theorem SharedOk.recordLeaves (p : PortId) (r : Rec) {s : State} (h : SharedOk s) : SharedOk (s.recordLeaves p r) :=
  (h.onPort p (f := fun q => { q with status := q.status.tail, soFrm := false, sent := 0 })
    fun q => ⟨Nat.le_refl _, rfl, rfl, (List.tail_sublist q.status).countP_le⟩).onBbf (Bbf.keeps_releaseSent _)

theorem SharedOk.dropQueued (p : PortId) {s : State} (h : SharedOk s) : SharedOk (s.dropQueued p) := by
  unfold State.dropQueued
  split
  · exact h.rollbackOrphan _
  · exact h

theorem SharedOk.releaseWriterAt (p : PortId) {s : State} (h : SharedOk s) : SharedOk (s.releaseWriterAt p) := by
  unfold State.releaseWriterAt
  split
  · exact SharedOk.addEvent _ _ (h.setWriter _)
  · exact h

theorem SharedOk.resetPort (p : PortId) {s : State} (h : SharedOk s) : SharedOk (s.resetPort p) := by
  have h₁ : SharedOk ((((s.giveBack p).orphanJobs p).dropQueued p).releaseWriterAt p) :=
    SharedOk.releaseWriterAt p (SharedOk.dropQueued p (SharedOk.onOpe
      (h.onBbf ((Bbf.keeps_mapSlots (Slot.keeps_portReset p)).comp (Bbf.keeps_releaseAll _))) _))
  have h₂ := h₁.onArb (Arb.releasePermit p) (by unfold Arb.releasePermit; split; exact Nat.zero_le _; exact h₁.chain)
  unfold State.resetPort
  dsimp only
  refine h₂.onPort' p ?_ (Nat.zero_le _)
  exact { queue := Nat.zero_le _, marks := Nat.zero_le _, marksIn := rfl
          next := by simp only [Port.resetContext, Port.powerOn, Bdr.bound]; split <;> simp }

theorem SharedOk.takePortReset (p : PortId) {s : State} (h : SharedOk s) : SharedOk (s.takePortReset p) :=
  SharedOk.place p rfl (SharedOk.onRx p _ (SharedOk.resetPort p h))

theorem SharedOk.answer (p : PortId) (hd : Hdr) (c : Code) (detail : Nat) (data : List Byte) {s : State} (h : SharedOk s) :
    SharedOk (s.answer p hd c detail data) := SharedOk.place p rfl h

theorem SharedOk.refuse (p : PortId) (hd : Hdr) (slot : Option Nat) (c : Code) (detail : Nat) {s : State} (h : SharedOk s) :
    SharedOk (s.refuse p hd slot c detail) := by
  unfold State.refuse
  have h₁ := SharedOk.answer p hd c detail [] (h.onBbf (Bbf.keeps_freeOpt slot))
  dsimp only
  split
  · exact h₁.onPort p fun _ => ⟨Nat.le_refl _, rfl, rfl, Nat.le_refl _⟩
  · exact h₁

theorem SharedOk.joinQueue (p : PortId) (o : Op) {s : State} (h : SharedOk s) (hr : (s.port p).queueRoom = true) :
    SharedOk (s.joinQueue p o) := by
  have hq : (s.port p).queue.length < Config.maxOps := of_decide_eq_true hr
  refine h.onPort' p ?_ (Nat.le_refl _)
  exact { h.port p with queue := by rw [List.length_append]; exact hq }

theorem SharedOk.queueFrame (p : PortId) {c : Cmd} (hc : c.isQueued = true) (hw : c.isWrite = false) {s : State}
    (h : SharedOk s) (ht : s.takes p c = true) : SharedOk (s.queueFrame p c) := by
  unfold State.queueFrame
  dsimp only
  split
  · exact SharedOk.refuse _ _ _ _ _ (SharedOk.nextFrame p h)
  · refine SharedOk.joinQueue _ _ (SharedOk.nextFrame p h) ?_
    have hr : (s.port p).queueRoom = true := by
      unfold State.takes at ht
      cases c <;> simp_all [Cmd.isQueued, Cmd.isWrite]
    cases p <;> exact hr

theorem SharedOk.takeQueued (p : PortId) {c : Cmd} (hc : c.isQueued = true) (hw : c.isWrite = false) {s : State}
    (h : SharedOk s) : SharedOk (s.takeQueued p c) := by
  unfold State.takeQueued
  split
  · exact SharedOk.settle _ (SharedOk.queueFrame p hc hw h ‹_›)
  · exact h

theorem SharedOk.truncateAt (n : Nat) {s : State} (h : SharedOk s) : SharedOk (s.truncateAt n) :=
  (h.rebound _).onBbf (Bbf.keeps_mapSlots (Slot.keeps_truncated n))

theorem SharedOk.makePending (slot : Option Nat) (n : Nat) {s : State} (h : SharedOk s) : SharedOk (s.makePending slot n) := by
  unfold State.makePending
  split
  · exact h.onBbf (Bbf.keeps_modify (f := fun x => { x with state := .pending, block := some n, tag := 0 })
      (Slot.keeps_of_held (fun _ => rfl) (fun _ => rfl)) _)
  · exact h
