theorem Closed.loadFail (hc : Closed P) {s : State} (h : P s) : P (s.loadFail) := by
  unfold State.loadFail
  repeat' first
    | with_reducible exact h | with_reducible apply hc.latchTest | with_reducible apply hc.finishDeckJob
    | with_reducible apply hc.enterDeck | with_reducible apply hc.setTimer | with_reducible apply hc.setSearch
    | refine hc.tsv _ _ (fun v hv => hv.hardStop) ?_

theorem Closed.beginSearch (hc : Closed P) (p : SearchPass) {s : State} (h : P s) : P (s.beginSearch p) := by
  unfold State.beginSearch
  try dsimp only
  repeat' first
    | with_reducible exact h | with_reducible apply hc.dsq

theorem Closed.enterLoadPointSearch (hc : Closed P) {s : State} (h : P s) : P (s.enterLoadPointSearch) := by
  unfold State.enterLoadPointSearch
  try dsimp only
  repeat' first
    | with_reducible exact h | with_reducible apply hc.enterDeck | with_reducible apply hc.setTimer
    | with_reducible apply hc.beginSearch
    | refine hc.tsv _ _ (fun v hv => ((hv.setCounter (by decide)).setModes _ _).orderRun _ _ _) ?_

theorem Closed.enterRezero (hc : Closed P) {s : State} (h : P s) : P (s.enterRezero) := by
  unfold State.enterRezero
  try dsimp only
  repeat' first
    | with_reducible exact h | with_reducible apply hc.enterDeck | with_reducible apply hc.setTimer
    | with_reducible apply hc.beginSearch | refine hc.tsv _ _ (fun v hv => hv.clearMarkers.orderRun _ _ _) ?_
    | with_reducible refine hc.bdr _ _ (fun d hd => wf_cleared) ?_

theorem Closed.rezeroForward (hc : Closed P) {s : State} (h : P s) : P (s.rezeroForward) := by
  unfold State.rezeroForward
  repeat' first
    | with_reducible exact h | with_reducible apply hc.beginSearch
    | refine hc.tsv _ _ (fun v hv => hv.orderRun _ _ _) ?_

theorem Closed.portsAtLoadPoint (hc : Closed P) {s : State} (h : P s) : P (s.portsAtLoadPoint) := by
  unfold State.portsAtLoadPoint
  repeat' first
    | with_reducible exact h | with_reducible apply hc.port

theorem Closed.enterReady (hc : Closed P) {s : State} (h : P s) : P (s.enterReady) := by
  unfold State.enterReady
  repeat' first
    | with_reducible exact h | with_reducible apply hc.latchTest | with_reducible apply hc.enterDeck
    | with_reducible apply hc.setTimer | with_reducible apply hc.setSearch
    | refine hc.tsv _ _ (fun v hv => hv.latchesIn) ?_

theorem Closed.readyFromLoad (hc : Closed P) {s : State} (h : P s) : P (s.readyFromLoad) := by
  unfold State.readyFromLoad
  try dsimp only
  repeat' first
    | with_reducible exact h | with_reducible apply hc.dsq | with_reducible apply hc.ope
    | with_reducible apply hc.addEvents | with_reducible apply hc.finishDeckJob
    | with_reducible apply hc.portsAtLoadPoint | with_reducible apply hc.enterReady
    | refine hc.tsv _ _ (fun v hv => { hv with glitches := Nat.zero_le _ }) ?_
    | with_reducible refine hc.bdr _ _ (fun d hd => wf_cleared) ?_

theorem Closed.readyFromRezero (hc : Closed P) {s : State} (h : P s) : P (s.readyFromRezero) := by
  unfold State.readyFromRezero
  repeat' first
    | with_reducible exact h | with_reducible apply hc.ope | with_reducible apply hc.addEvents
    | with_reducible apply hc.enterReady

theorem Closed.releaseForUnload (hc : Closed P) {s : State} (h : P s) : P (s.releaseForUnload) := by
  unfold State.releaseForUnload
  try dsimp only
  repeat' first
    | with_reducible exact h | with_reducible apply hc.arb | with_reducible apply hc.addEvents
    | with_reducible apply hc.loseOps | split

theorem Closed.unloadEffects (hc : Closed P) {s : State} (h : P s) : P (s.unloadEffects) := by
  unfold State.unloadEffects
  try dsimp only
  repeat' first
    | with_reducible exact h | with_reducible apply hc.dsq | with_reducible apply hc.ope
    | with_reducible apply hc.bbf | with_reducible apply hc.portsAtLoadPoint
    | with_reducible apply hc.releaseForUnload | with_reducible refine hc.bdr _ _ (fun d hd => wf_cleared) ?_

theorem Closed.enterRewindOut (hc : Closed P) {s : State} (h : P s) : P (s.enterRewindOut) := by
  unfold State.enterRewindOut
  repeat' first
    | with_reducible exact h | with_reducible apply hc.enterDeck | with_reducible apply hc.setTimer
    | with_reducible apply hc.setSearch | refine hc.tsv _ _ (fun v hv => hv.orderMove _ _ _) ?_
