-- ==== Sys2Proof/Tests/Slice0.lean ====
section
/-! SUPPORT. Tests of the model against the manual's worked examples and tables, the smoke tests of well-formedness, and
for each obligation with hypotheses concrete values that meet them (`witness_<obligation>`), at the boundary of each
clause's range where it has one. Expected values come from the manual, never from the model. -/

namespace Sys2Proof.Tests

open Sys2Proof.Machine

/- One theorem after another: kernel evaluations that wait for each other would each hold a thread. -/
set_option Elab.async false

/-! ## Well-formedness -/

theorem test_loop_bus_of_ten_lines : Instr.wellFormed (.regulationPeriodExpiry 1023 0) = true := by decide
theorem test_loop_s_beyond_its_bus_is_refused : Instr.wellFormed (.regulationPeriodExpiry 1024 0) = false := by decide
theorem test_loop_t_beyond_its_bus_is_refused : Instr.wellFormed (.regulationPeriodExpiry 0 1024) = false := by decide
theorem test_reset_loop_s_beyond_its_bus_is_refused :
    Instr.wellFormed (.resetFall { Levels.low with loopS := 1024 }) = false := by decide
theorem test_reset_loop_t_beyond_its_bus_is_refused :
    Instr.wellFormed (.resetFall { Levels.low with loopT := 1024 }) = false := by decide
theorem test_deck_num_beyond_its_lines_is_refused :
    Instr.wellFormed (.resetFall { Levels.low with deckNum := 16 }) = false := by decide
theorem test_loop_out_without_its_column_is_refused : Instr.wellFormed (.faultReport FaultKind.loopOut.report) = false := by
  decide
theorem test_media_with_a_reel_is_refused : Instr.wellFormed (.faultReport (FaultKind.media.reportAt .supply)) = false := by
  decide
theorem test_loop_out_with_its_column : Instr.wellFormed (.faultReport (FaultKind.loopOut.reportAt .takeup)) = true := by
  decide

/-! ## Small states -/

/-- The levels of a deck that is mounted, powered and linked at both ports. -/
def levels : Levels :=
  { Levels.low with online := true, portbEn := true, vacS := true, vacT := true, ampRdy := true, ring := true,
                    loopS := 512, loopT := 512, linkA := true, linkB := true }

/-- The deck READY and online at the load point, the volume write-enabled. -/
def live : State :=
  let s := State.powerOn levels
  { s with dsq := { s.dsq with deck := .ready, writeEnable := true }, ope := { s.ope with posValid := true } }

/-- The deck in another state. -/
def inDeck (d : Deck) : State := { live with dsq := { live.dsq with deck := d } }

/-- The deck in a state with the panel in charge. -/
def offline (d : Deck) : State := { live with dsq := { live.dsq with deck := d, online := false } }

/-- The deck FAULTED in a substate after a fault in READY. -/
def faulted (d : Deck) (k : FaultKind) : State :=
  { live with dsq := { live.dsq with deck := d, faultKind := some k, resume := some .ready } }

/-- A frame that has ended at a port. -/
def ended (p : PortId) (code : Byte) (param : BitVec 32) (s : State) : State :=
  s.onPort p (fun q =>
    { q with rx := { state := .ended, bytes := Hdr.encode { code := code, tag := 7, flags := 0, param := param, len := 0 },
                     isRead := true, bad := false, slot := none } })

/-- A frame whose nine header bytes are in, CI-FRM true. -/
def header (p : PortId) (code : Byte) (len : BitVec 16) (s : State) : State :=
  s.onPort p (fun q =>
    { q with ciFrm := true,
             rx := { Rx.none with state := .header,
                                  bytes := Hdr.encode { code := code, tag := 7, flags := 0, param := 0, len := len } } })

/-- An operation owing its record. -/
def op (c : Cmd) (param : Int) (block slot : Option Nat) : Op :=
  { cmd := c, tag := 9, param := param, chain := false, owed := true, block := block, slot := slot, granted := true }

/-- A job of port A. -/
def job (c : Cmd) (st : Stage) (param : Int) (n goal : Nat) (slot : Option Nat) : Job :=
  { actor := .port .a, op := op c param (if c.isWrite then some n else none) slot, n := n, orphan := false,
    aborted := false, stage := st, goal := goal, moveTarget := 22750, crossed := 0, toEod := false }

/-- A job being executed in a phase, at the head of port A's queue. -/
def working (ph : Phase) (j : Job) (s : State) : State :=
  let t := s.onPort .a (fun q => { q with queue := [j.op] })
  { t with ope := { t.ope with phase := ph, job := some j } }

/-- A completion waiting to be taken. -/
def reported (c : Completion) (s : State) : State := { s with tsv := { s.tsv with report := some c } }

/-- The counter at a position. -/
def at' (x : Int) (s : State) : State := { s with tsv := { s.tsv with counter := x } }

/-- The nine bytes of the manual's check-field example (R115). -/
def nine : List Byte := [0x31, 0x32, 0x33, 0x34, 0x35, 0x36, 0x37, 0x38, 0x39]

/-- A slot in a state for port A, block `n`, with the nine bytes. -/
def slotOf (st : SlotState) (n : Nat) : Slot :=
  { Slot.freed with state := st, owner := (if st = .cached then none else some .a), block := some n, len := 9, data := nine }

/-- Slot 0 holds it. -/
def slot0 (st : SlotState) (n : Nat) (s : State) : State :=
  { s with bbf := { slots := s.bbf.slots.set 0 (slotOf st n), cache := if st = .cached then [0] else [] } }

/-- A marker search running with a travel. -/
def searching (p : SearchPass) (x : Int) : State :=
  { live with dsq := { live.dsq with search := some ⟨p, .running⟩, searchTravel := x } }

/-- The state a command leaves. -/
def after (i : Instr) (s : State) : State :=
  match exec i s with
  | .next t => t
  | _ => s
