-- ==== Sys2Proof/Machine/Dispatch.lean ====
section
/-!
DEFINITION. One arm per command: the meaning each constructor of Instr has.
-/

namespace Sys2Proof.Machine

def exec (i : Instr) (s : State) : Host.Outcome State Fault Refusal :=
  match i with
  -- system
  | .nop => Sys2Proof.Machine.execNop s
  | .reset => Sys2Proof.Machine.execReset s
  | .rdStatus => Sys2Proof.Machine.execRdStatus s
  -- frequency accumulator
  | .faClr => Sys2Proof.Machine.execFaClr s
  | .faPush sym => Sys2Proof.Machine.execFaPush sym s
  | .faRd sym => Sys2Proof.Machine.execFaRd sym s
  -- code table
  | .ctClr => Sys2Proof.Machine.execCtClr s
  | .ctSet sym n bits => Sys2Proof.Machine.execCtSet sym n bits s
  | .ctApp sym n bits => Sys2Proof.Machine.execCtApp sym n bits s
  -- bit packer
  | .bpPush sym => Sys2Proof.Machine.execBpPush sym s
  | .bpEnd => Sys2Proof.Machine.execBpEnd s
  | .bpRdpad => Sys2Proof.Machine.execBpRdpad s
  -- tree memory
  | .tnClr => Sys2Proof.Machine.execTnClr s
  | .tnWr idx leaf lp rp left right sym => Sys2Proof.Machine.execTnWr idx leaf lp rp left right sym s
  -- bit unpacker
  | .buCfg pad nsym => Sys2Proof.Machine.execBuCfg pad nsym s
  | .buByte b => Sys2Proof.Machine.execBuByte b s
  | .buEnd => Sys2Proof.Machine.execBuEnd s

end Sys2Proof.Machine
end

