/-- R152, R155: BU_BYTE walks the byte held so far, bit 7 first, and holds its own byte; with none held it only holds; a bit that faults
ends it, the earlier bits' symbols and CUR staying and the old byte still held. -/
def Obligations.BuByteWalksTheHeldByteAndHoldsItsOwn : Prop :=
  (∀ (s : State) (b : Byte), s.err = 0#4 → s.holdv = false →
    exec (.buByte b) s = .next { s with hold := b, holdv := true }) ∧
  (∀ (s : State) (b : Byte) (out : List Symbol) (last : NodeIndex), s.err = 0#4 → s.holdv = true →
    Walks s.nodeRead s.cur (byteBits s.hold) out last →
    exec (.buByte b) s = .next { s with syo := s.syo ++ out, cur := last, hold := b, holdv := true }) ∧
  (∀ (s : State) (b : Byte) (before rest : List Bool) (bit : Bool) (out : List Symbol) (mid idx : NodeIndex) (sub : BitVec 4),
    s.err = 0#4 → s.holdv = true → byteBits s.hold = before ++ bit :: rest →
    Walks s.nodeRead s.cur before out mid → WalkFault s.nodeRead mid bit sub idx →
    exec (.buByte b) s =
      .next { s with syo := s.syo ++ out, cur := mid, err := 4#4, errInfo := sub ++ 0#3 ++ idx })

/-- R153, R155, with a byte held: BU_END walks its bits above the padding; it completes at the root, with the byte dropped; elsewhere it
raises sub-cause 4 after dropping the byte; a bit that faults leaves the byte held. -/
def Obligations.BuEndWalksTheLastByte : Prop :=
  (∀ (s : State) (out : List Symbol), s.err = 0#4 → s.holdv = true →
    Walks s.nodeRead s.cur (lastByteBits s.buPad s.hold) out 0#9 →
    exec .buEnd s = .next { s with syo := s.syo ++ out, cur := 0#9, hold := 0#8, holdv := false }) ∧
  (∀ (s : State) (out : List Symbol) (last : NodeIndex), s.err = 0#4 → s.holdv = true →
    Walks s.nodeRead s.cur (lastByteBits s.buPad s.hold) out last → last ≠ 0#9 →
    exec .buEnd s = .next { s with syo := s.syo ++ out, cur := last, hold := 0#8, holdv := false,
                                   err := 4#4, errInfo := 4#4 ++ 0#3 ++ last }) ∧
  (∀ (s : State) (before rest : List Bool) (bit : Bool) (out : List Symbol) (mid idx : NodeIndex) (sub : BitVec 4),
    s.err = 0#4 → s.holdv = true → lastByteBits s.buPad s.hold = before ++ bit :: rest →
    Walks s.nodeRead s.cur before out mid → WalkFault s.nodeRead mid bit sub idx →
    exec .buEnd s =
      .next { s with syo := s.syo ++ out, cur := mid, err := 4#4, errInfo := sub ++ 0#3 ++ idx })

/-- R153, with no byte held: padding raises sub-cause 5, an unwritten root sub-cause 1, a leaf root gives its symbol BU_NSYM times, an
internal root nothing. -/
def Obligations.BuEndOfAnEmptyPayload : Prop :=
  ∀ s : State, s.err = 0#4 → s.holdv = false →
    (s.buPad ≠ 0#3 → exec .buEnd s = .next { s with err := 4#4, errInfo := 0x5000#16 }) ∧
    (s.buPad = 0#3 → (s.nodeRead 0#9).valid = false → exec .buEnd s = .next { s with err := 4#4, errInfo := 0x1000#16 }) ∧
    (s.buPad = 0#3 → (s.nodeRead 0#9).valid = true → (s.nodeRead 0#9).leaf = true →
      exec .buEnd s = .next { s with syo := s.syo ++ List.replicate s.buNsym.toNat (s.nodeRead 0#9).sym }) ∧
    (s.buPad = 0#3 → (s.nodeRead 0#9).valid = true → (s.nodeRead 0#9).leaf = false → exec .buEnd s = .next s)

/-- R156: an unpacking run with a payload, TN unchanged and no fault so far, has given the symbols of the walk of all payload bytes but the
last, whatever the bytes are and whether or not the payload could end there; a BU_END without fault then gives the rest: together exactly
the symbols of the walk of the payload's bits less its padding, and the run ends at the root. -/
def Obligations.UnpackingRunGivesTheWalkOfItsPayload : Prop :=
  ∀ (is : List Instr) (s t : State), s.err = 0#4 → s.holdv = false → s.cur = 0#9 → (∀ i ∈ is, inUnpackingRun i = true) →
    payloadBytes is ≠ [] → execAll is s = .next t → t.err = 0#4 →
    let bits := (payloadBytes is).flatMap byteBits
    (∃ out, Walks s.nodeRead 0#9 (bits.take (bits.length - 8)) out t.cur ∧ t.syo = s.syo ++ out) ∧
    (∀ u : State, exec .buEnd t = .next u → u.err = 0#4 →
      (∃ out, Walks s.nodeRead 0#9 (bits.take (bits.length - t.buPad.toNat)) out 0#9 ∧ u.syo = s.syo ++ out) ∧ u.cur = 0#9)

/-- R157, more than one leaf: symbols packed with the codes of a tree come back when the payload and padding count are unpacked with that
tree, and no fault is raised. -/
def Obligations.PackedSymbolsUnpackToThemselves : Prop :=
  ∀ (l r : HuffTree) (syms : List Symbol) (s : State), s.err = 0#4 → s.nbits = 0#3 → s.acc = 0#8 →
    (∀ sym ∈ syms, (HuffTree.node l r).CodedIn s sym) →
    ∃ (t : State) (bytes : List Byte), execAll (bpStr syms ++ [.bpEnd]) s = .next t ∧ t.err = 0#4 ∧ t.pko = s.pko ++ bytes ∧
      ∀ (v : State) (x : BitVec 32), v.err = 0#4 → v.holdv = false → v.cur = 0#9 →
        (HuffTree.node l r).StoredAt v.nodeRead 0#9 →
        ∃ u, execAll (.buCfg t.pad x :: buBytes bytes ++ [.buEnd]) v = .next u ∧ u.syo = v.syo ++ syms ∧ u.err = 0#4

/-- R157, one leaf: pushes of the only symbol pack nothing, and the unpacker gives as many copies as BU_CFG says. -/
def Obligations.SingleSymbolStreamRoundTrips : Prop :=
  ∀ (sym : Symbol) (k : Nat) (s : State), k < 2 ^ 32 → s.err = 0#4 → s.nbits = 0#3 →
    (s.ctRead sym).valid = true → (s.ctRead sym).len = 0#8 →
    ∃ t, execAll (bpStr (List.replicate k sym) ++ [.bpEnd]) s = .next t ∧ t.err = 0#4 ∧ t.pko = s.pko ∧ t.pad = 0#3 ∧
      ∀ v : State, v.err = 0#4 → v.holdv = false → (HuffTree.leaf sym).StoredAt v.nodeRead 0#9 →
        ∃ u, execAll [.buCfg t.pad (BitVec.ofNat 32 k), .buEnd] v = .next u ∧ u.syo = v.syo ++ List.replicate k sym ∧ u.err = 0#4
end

□ □ □ □

→ **WHAT IS BEING ASKED**:
Produce only the lines from the line containing "hv => hv.latchesIn) ?_" through the line containing "theorem Closed.unloadEffects (hc", inclusive of both, exactly as they stand in the entries above.

→ **EXERCISE ANSWER**:
    | refine hc.tsv _ _ (fun v hv => hv.latchesIn) ?_

theorem Closed.readyFromLoad (hc : Closed P) {s : State} (h : P s) : P (s.readyFromLoad) := by
  unfold State.readyFromLoad
  try dsimp only
  repeat' first
    | with_reducible exact h | with_reducible apply hc.dsq | with_reducible apply hc.ope
    | with_reducible apply hc.addEvents | with_reducible apply hc.finishDeckJob
    | with_reducible apply hc.portsAtLoadPoint | with_reducible apply hc.enterReady
    | refine hc.tsv _ _ (fun v hv => { hv with glitches := Nat.zero_le _ }) ?_
    | with_reducible refine hc.bdr _ _ (fun d hd => wf_cleared) ?_

theorem Closed.readyFromRezero (hc : Closed P) {s : State} (h : P s) : P (s.readyFromRezero) := by
  unfold State.readyFromRezero
  repeat' first
    | with_reducible exact h | with_reducible apply hc.ope | with_reducible apply hc.addEvents
    | with_reducible apply hc.enterReady

theorem Closed.releaseForUnload (hc : Closed P) {s : State} (h : P s) : P (s.releaseForUnload) := by
  unfold State.releaseForUnload
  try dsimp only
  repeat' first
    | with_reducible exact h | with_reducible apply hc.arb | with_reducible apply hc.addEvents
    | with_reducible apply hc.loseOps | split

theorem Closed.unloadEffects (hc : Closed P) {s : State} (h : P s) : P (s.unloadEffects) := by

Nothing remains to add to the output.